PROBLEM DETAILS —
With the first line below as the start and the line containing "parameter bytes. -/" as the end, copy every line between them exactly, ends included.

SOURCE RECORDS —
-- ==== Sys2Proof/Tests/Slice0.lean ====
section
/-!
SUPPORT. Tests/Slice0.lean: the model's own tests: for every statement with premises, states and operands that meet them; ill-formed operands, which WellFormed.lean
refuses; and values that the spec works out. Every state is small, and every test runs at most one row.
-/

namespace Sys2Proof.Tests

open Sys2Proof Sys2Proof.Machine

/-! ## Small states and packets -/

/-- A state like reset's, in operating state `d`, with some registers set. -/
def st (d : DevState) (l : List (Nat × Word)) : State := { State.reset with sys := { dev := d }, regs := ⟨l⟩ }

/-- In operating state `d`, with HP0 the owner. -/
def owned (d : DevState) : State := st d [(Reg.PORT_ROLES, 2)]

/-- A packet from HP0 with these parameter bytes. -/
def pkt (ps : List Byte) : Cmd := { port := 0, tag := 7, b4 := 0, length := ps.length, params := ps }

/-- The state in which a packet from HP0 is carried out. -/
def taken (s : State) (op : Nat) (c : Cmd) : State := ((s.queued op 0 c).popCmd 0).inc (Reg.PORT_CMD_COUNT 0)

/-- A packet as it waits that arrived at device time 0. -/
def entry (op : Nat) (c : Cmd) : QCmd := { opcode := op, lenOk := cmdLenOk c, cmd := c }

/-- What makes a packet from HP0 taken, as a test. -/
def takes (s : State) (op : Nat) (c : Cmd) : Bool :=
  decide (s.portOf c.port = 0) && !s.noCommands && s.portExists 0 && decide (((s.queued op 0 c).port 0).queue.head? = some (entry op c)) &&
    (s.queued op 0 c).hasTurn 0 && ((((s.queued op 0 c).popCmd 0).port 0).kept.find? (fun k => k.tag == c.tag.toNat && k.opcode == op)).isNone

/-- The test says what it is for. -/
theorem takes_of {s : State} {op : Nat} {c : Cmd} (h : takes s op c = true) : s.Takes op c 0 (entry op c) (taken s op c) := by
  simp only [takes, Bool.and_eq_true, decide_eq_true_eq, Bool.not_eq_true'] at h
  obtain ⟨⟨⟨⟨⟨h1, h2⟩, h3⟩, h4⟩, h5⟩, h6⟩ := h
  exact ⟨h1.symm, h2, h3, h4, rfl, rfl, h5, Option.isNone_iff_eq_none.mp h6, rfl⟩

/-- A packet of opcode `op` is admitted from HP0, with what `P` says of it and of the state in which it is carried out. -/
def Shown (op : Nat) (P : Cmd → Nat → State → Prop) : Prop := ∃ (c : Cmd) (s : State) (p : Nat) (x : QCmd) (t : State), s.Admits op c p x t ∧ P c p t

/-- Shown by a packet and a state. -/
theorem shown {op : Nat} {P : Cmd → Nat → State → Prop} (s : State) (c : Cmd) (h : takes s op c = true)
    (h1 : (headerOk c 0 && cmdLenOk c && (taken s op c).cmdAllows op 0) = true) (hp : P c 0 (taken s op c)) : Shown op P := by
  simp only [Bool.and_eq_true] at h1
  exact ⟨c, s, 0, _, _, ⟨takes_of h, h1.1.1, h1.1.2, h1.2⟩, hp⟩

/-! ## Premises of the statements about steps and packets -/

/-- Nothing waits in a state of `st`, and no enrolment is under way. -/
theorem st_quiet (d : DevState) (l : List (Nat × Word)) : (st d l).quiet ∧ (st d l).enrollOk :=
  ⟨⟨rfl, fun _ _ h => nomatch h⟩, fun _ h => nomatch h⟩

/-- Premises of IdleStep, StepKeepsInv and FusesStay: a state with the invariant, which steps. -/
theorem test_steps : (∃ s : State, s.pending = []) ∧ (∃ s t : State, s.Inv ∧ step s = .next t) ∧ (∃ s t : State, s.dev = .faultHalt ∧ step s = .next t) :=
  ⟨⟨State.reset, rfl⟩, ⟨owned .standby, _, ⟨by decide, by decide, by decide, fun p => ⟨Nat.zero_le _, Nat.zero_le _, Nat.zero_le _⟩, (st_quiet _ _).2⟩, rfl⟩,
    ⟨owned .faultHalt, _, rfl, rfl⟩⟩

/-- HP0's queue is full. -/
def full : State := { owned .standby with ports := ⟨[(0, { queue := List.replicate 16 (entry 0x0100 (pkt [])) })]⟩ }

/-- Premises of ArrivalQueues and ArrivalBusy. -/
theorem test_arrival :
    (∃ (op : BitVec 16) (c : Cmd) (s : State) (p : Nat), p = s.portOf c.port ∧ s.noCommands = false ∧ s.portExists p = true ∧ knownOpcode op.toNat = true ∧ s.quiet ∧
      (s.port p).queue.length < (if p = 4 then 4 else 16)) ∧
    (∃ (c : Cmd) (s : State) (p : Nat), p = s.portOf c.port ∧ s.noCommands = false ∧ s.portExists p = true ∧ s.quiet ∧ (if p = 4 then 4 else 16) ≤ (s.port p).queue.length) := by
  refine ⟨⟨0x0100, pkt [], owned .standby, 0, by decide, by decide, by decide, by decide, (st_quiet _ _).1, by decide⟩,
    ⟨pkt [], full, 0, by decide, by decide, by decide, ⟨rfl, fun p x h => ?_⟩, by decide⟩⟩
  match p, h with
  | 0, h => cases h; exact ⟨rfl, rfl⟩
  | _ + 1, h => exact nomatch h
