/-- R149: a marker inside the obfuscated payload cuts the message short, whatever the host did while the commands ran. -/
def Obligations.MarkerInPayloadTruncates : Prop :=
  ∀ (s a e x b t : State) (n m : Nat) (payload : List Byte) (i : Nat),
    s.state ≠ .busy → exec .embed s = .next a → a.state = .busy → CommandEnds n a e → e.state ≠ .idle →
    xorCyclic (message s) (keyBytes s) = some payload →
    MarkerAt payload i → (∀ j, j < i → ¬ MarkerAt payload j) →
    x.state ≠ .busy → (∀ k, k < reqBits s → pixelAt x k = pixelAt e k) →
    x.keyLen = s.keyLen → keyBytes x = keyBytes s → x.keyLen.toNat ≤ x.sizes.kMax →
    capacity x ≤ x.sizes.pMax → reqBits s ≤ capacity x →
    exec .extract x = .next b → CommandEnds m b t → t.state ≠ .idle →
    t.state = .doneOk ∧ t.outLen.toNat = i ∧ outBytes t = (message s).take i ∧ t.pix.toNat = 8 * (i + 3)

/-- R151: what EXTRACT depends on, whatever the host did meanwhile, in either run. -/
def Obligations.ExtractDependsOnBlueBitsOnly : Prop :=
  ∀ (s s' a a' t t' : State) (n n' : Nat),
    s.state ≠ .busy → exec .extract s = .next a → CommandEnds n a t → t.state ≠ .idle →
    s'.state ≠ .busy → exec .extract s' = .next a' → CommandEnds n' a' t' → t'.state ≠ .idle →
    s'.sizes = s.sizes → capacity s' = capacity s → s'.keyLen = s.keyLen → keyBytes s' = keyBytes s →
    (∀ k, k < t.pix.toNat → blueBit s' k = blueBit s k) →
    t'.state = t.state ∧ t'.err = t.err ∧ t'.outLen = t.outLen ∧ t'.pix = t.pix ∧ outBytes t' = outBytes t

/-! ## Whole-machine rules -/

/-- 10_state.md R37: which events write each STATUS field. -/
def Obligations.StatusIsWrittenOnlyAsListed : Prop :=
  ∀ s t : State, step s = .next t →
    (t.fits ≠ s.fits →
      (s.state ≠ .busy ∧ ∃ rest, s.program = .wr 32 0x00 0x00000001 :: rest) ∨ ∃ rest, s.program = .reset :: rest) ∧
    (t.state ≠ s.state →
      (s.state ≠ .busy ∧ t.state ≠ .idle ∧ ∃ w rest, s.program = .wr 32 0x00 w :: rest) ∨
      (EngineMoves s ∧ (t.state = .doneOk ∨
        (t.state = .doneErr ∧ s.op = 0x3 ∧ t.err = .noMarkerFound ∧ t.pix.toNat = capacity s))) ∨
      (t.state = .idle ∧ ∃ rest, s.program = .reset :: rest)) ∧
    (t.err ≠ s.err →
      (s.state ≠ .busy ∧ ∃ w rest, s.program = .wr 32 0x00 w :: rest) ∨
      (EngineMoves s ∧ s.op = 0x3 ∧ t.err = .noMarkerFound ∧ t.state = .doneErr ∧ t.pix.toNat = capacity s) ∨
      (t.err = .noError ∧ ∃ rest, s.program = .reset :: rest)) ∧
    (t.lost ≠ s.lost →
      (t.lost = true ∧ s.state = .busy ∧ ∃ off v rest, off ∈ [0x00, 0x08, 0x0C, 0x10, 0x14] ∧ s.program = .wr 32 off v :: rest) ∨
      (t.lost = false ∧ ∃ v rest, s.program = .wr 32 0x04 v :: rest ∧ v.getLsbD 9 = true) ∨
      (t.lost = false ∧ ∃ rest, s.program = .reset :: rest))

/-- 20_memory.md R59, R60: who writes each memory, and where; no step changes the sizes (10_state.md R39). The last way in which an
OUT byte may change is log entry 11 (60_exceptions.md R201). -/
def Obligations.MemoriesAreWrittenOnlyAsListed : Prop :=
  ∀ s t : State, step s = .next t → t.sizes = s.sizes ∧ ((∀ rest, s.program ≠ .reset :: rest) →
    (∀ k, pixelAt t k ≠ pixelAt s k →
      (s.state ≠ .busy ∧ ∃ v rest, s.program = .mwr .raster k v :: rest) ∨
      (EngineMoves s ∧ s.op = 0x2 ∧ k = s.pix.toNat ∧ k < reqBits s ∧
        (pixelAt t k).r = (pixelAt s k).r ∧ (pixelAt t k).g = (pixelAt s k).g ∧
        (pixelAt t k).b >>> 1 = (pixelAt s k).b >>> 1)) ∧
    (∀ k, msgAt t k ≠ msgAt s k → s.state ≠ .busy ∧ ∃ v rest, s.program = .mwr .msg k v :: rest) ∧
    (∀ k, keyAt t k ≠ keyAt s k → s.state ≠ .busy ∧ ∃ v rest, s.program = .mwr .key k v :: rest) ∧
    (∀ k, outAt t k ≠ outAt s k →
      (s.state ≠ .busy ∧ ∃ v rest, s.program = .mwr .out k v :: rest) ∨ (EngineMoves s ∧ s.op = 0x3) ∨
      (s.state ≠ .busy ∧ capacity s = 0 ∧ t.err = .noMarkerFound ∧ ∃ rest, s.program = .wr 32 0x00 0x00000003 :: rest)))

/-- 10_state.md R36, 70_reset_and_hazards.md R230: PIX is kept or, by an engine step, raised by exactly 1, until an acceptance or
a reset sets it to 0. -/
def Obligations.PixCountsEngineSteps : Prop :=
  ∀ s t : State, Inv s → step s = .next t →
    t.pix = s.pix ∨ (EngineMoves s ∧ t.pix.toNat = s.pix.toNat + 1 ∧ t.pix.toNat ≤ capacity s) ∨
    (t.pix = 0 ∧ ((s.state ≠ .busy ∧ ∃ w rest, s.program = .wr 32 0x00 w :: rest) ∨ ∃ rest, s.program = .reset :: rest))

/-- The invariant of the machine holds just after reset. -/
def Obligations.ResetMeetsTheInvariant : Prop := Inv State.reset

/-- Every step keeps the invariant of the machine, from every state that meets it. -/
def Obligations.EveryStepKeepsTheInvariant : Prop :=
  ∀ s t : State, Inv s → step s = .next t → Inv t

/-- 93_implementation_defined.md, end of Part 1, and 20_memory.md R57: no fault in a state that meets the invariant. -/
def Obligations.NoStepFaults : Prop :=
  ∀ (s : State) (f : Fault), Inv s → step s ≠ .fault f

/-- 42_commands.md R153: a command leaves BUSY after at most W*H engine steps, one for each pixel, an EMBED after exactly N. -/
def Obligations.EveryCommandEnds : Prop :=
  ∀ s : State, Inv s → s.refusal = none → s.program = [] → s.state = .busy →
    ∃ (n : Nat) (t : State), n ≤ capacity s - s.pix.toNat ∧ CommandEnds n s t ∧ t.pix.toNat = s.pix.toNat + n ∧
      (s.op = 0x2 → n = reqBits s - s.pix.toNat ∧ t.state = .doneOk)

/-- 43_host_bus.md R178, R179: every host program reaches the end of its run, polls included, or is refused. The model's choice
of interleaving is weakly fair by its form (log entry 6). It goes on to an end at which no reset of the platform is to come either. -/
def Obligations.EveryRunEnds : Prop :=
  ∀ s : State, Inv s → ∃ (n : Nat) (t : State), runFor n s = .next t ∧ ((RunEnded t ∧ t.program = []) ∨ ¬ GoodRun t)

/-- 43_host_bus.md R179: what the end of a run shows is the registers of R22 and every element of the four memories, and nothing
else: not how the state was reached, and no field of the model's own. -/
def Obligations.ObservationIsRegistersAndContents : Prop :=
  ∀ s t : State, t.sizes = s.sizes →
    (observe t = observe s ↔
      (∀ r : RegName, readReg t r = readReg s r) ∧
      (∀ i, i < s.sizes.pMax → pixelAt t i = pixelAt s i) ∧ (∀ i, i < s.sizes.mMax → msgAt t i = msgAt s i) ∧
      (∀ i, i < s.sizes.kMax → keyAt t i = keyAt s i) ∧ (∀ i, i < s.sizes.oMax → outAt t i = outAt s i))
end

EXPECTED ANSWER —
-- ==== Sys2Proof/Tests/Slice0.lean ====
section
/-!
SUPPORT. Tests/Slice0.lean: the model's own tests: for every statement with premises, states and operands that meet them; ill-formed operands, which WellFormed.lean
refuses; and values that the spec works out. Every state is small, and every test runs at most one row.
-/

namespace Sys2Proof.Tests

open Sys2Proof Sys2Proof.Machine

/-! ## Small states and packets -/

/-- A state like reset's, in operating state `d`, with some registers set. -/
def st (d : DevState) (l : List (Nat × Word)) : State := { State.reset with sys := { dev := d }, regs := ⟨l⟩ }

/-- In operating state `d`, with HP0 the owner. -/
def owned (d : DevState) : State := st d [(Reg.PORT_ROLES, 2)]

/-- A packet from HP0 with these parameter bytes. -/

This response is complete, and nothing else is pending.